So, where do we stand? I can sum up September auto sales thus far in two words...They Suck. This is not tremendously surprising. Any time in the past that a major, successful incentive program has been run in the U.S. there has been a serious hangover effect in the months immediately following the conclusion of the program. Take a look at how sales collapsed after GM ended the 0% financing offer that it rolled out after September 11th or when the Employee Pricing for Everyone that was introduced several years later ended:

Initially I was hopeful that the sales decline would be less dramatic this time because from everything that I have been hearing, demand has started to improve on its own, even without the government's Cash for Clunkers program. The problem is that dealers don't have any cars to sell. The small vehicles that people who traded in their clunkers on are very high volume models that account for a huge percentage of industry volume. Take a look at how the sales of these small models exploded during the C for C program:
Toyota's Scion division:
June 2009: 4,262 units
August 2009: 10,727
Nissan Versa:
June 2009: 5,473
August 2009: 18,580
Honda Fit:
June 2009: 5,585
August 2009: 13,593
Chevrolet Aveo:
June 2009: 2,217
August 2009: 12,733
You get the idea. Normally there is a reason that a manufacturer runs a huge, expensive, and in turn successful incentive program in the auto industry...their inventory level is too high and dealers are swimming in cars. Manufacturers didn't initiate the Cash for Clunkers program though...Uncle Sam did. Automakers had slashed production dramatically to levels that I have never seen and in turn they were in the process of drastically their excess inventory heading into the C for C program.

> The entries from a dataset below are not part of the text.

-- ==== Sys2Proof/Machine/Router.lean ====
section
/-! DEFINITION. The interrupt routers (chapter 15): vectors, delivery to a core or into a task queue, held events, and
the settling of the events that a command has raised. -/

namespace Sys2Proof.Machine

/-- An event sent towards a router. -/
def State.raise (s : State) (e : Ev) : State := { s with io := { s.io with evq := s.io.evq ++ [e] } }

/-- The key of the table entry of a global vector (R374). -/
def irtKey (vec : Nat) : Nat := Reg.IRT (vec / 256 % 32) (vec % 256)

/-- The key of a vector's router counters. -/
def irrStat (vec : Nat) : Nat := Reg.IRR_STAT (vec / 4096 % 2 * 16)

/-- A dropped event counted (R375, R377). -/
def State.countDrop (s : State) (vec : Nat) : State := s.addF (irrStat vec) Fld.IRR_STAT_DROPS 1

/-- A dropped event counted and logged as a stray access (R375). -/
def State.dropEvent (s : State) (e : Ev) (cluster core : Nat) : State :=
  (s.countDrop e.vec).strayDrop e.attr cluster core e.vec

/-- An event merged into one that waits (R377, R129). -/
def State.mergeEvent (s : State) (vec : Nat) : State := s.addF (irtKey vec) Fld.IRT_MERGES 1

/-- The held events of a router. -/
def State.heldOf (s : State) (d : Nat) : List Held := s.io.held.filter (fun h => decide (h.ev.vec / 4096 % 2 = d))

/-- IRR_STAT.HELD brought up to date (R377). -/
def State.countHeld (s : State) (d : Nat) : State :=
  s.setF (Reg.IRR_STAT (d * 16)) Fld.IRR_STAT_HELD (s.heldOf d).length

/-- An event held, merged into one held for its vector, or dropped when its compartment's 16 entries are in use (R377). -/
def State.holdEvent (s : State) (e : Ev) (q : Nat) : State :=
  if s.io.held.any (fun h => decide (h.ev.vec = e.vec)) then s.mergeEvent e.vec else
  let d := e.vec / 4096 % 2
  if 16 ≤ ((s.heldOf d).filter (fun h => decide (h.ev.attr % 64 = e.attr % 64))).length then s.countDrop e.vec else
  let s : State := { s with io := { s.io with held := s.io.held ++ [(⟨e, q⟩ : Held)] } }
  s.countHeld d

/-- SC_0 of an event frame (R376). -/
def evSource (e : Ev) : Word :=
  BitVec.ofNat 64 ((if e.cls ≤ 4 then e.vec % 2 ^ 13 else 0) + e.cls * 2 ^ 13 + e.src % 2 ^ 16 * 2 ^ 16 + e.port * 2 ^ 32)

/-- The event frame (R255). -/
def eventFrame (e : Ev) (q : Nat) (d : Desc) (tb : Word) : QFrame :=
  let f := QFrame.zero
  let f := f.put 0x00 d.evpc
  let f := f.put 0x18 (BitVec.ofNat 64 (2 * 2 ^ 16))
  let f := f.put 0x38 (BitVec.ofNat 64 (d.tag + q * 2 ^ 16 + 2 ^ 38))
  let f := f.put 0x40 (evSource e)
  let f := f.put 0x48 e.sc1
  f.put 0xD0 tb

/-- The router of I/O die `d` as a requester for compartment `c`. -/
def routerReq (d c : Nat) : Req := { cid := c, die := 8 + d, hub := some d, key := none, src := 6 }

/-- How the posting of an event frame ended. -/
inductive PostRes where
  | done | full | notQueue
  deriving DecidableEq, Repr

/-- An event frame posted into queue `q` of compartment `c` (R255, R375). -/
def State.postEvent (s : State) (die c q : Nat) (e : Ev) : State × PostRes :=
  if s.inRange c q = false then (s, .notQueue) else
  let r := routerReq die c
  match s.readDesc r c q with
  | (s, .error _) => (s, .notQueue)
  | (s, .ok d) =>
    if d.valid = false ∨ d.cid ≠ c ∨ d.kindDma then (s, .notQueue) else
    match s.pushQ r none 0 c q d (eventFrame e q d s.tb) with
    | (s, .done) => (s, .done)
    | (s, .full) => (s, .full)
    | (s, .lostSlot) => (s, .full)
    | (s, .err _) => (s, .notQueue)

/-- Whether deliveries to a compartment wait until the first warden core leaves the reset of a warden partial reset (R306). -/
def State.wardenWait (s : State) (c : Nat) : Bool :=
  decide (c = 63) && (decide (s.getF Reg.WDN_STAT Fld.WDN_STAT_STATE = 2) || (s.warden.down && s.warden.restarted))

/-- A MODE-0 delivery (R375, R130, R129). -/
def State.deliverCore (s : State) (e : Ev) : State :=
  let k := irtKey e.vec
  let n := s.getF k Fld.IRT_CLUSTER
  let c := s.getF k Fld.IRT_CORE
  let id := s.getF k Fld.IRT_ID
  if 96 ≤ n ∨ s.ciiAccepts n e.attr = false then s.strayDrop e.attr n c e.vec else
  if bitN (s.rd (Reg.CII_PEND n c)) id then s.mergeEvent e.vec else s.setPend (n * 16 + c) id

/-- A MODE-1 delivery into a queue (R375, R377): events of one vector keep their order. -/
def State.deliverQueue (s : State) (e : Ev) : State :=
  let q := s.getF (irtKey e.vec) Fld.IRT_QUEUE
  if s.io.held.any (fun h => decide (h.ev.vec = e.vec)) then s.mergeEvent e.vec else
  match s.postEvent (e.vec / 4096 % 2) (e.attr % 64) q e with
  | (s, .done) => s
  | (s, .full) => s.holdEvent e q
  | (s, .notQueue) => s.dropEvent e 127 0

/-- An event at its router (R375). -/
def State.route (s : State) (e : Ev) : State :=
  let k := irtKey e.vec
  if s.isF k Fld.IRT_EN = false ∨ s.getF k Fld.IRT_ATTR % 128 ≠ e.attr then s.dropEvent e 127 0 else
  if s.isF k Fld.IRT_MODE then s.deliverQueue e else s.deliverCore e

/-- The events waiting for a router taken up one by one; an event to compartment 63 waits while a warden partial reset
runs (R306). -/
def State.settleN : Nat → State → State
  | 0, s => s
  | n + 1, s =>
    match s.io.evq.find? (fun e => !s.wardenWait (e.attr % 64)) with
    | none => s
    | some e => State.settleN n ({ s with io := { s.io with evq := s.io.evq.erase e } }.route e)

/-- The events that a command has raised taken up: at most 256 at once, the rest at the next command (log 13). -/
def State.settle (s : State) : State := if s.io.evq = [] then s else s.settleN 256

/-- Held events whose vector's ATTR has changed dropped and logged (R381). -/
def State.dropStale (s : State) : State :=
  let stale := s.io.held.filter (fun h => decide (s.getF (irtKey h.ev.vec) Fld.IRT_ATTR % 128 ≠ h.ev.attr))
  if stale = [] then s else
  let s := { s with io := { s.io with held := s.io.held.filter (fun h => !stale.contains h) } }
  ((stale.foldl (fun s h => s.dropEvent h.ev 127 0) s).countHeld 0).countHeld 1

/-- Held events of router `d` posted again, each once, in the order of their arrival (R377). -/
def State.repost (s : State) (d : Nat) : State :=
  ((s.heldOf d).foldl (fun s h =>
    if s.wardenWait (h.ev.attr % 64) then s else
    match s.postEvent d (h.ev.attr % 64) h.queue h.ev with
    | (s, .done) => { s with io := { s.io with held := s.io.held.erase h } }
    | (s, .full) => s
    | (s, .notQueue) => { s with io := { s.io with held := s.io.held.erase h } }.dropEvent h.ev 127 0) s).countHeld d

/-- Held events of both routers posted again: a queue's HEAD has advanced (R377). -/
def State.repostAll (s : State) : State := if s.io.held = [] then s else (s.repost 0).repost 1

/-- HELD_EVENT_REPOST (R377). -/
def execHeldEventRepost (d : Fin 2) (s : State) : Host.Outcome State Fault Refusal := .next (s.repost d.val).settle

end Sys2Proof.Machine
end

As a result, when demand spiked dealers had their lots picked clean. I'll have to do some digging to find out what the official inventory numbers are for the industry, but they have fallen dramatically. Dealers don't have enough cars to sell, particularly high volume models. So any pull-forward effect that the Cash for Clunkers program would have normally had will be magnified tremendously by the lack of inventory out there.
So, enough explanation let's talk numbers. Here are a few industry-wide sales numbers for everyone to use as a point of reference:
June 2009 (pre Cash for Clunkers: 850,000
September 2008 (year-over-year comparison): 960,000
August 2009 (last month): 1,260,000
Again, I'm hearing that sales have absolutely tanked in September because there are no cars out there. My initial educated guess (and that's all that estimates are...particularly this early in the month) is that we'll be lucky to hit 700,000 units in September and that it is very possible that sales will come in at around 650,000. I will be able to refine this estimate as we get closer to the end of the month and more accurate info is available.
Hopefully continued improvement in demand for things that didn't have their inventory sucked dry by Clunkers, such as larger trucks and luxury brands will help absorb some of blow to sales by the lack of availability of a number of high volume vehicles, particularly since a number of manufacturers have rolled out aggressive new incentives programs as the month has progresses. Time will tell. In the meantime, count on a lousy auto sales month in September with demand recovering towards the end of the year as the pull-forward effect from C for C wears off, as inventory levels recover, and as manufacturers introduce even more aggressive incentives for their big year-end sales push.
Rather than looking at the total industry number in September, focus on the sales results of brands or models that are not being as affected by this inventory shortage, such as BMWs or certain trucks.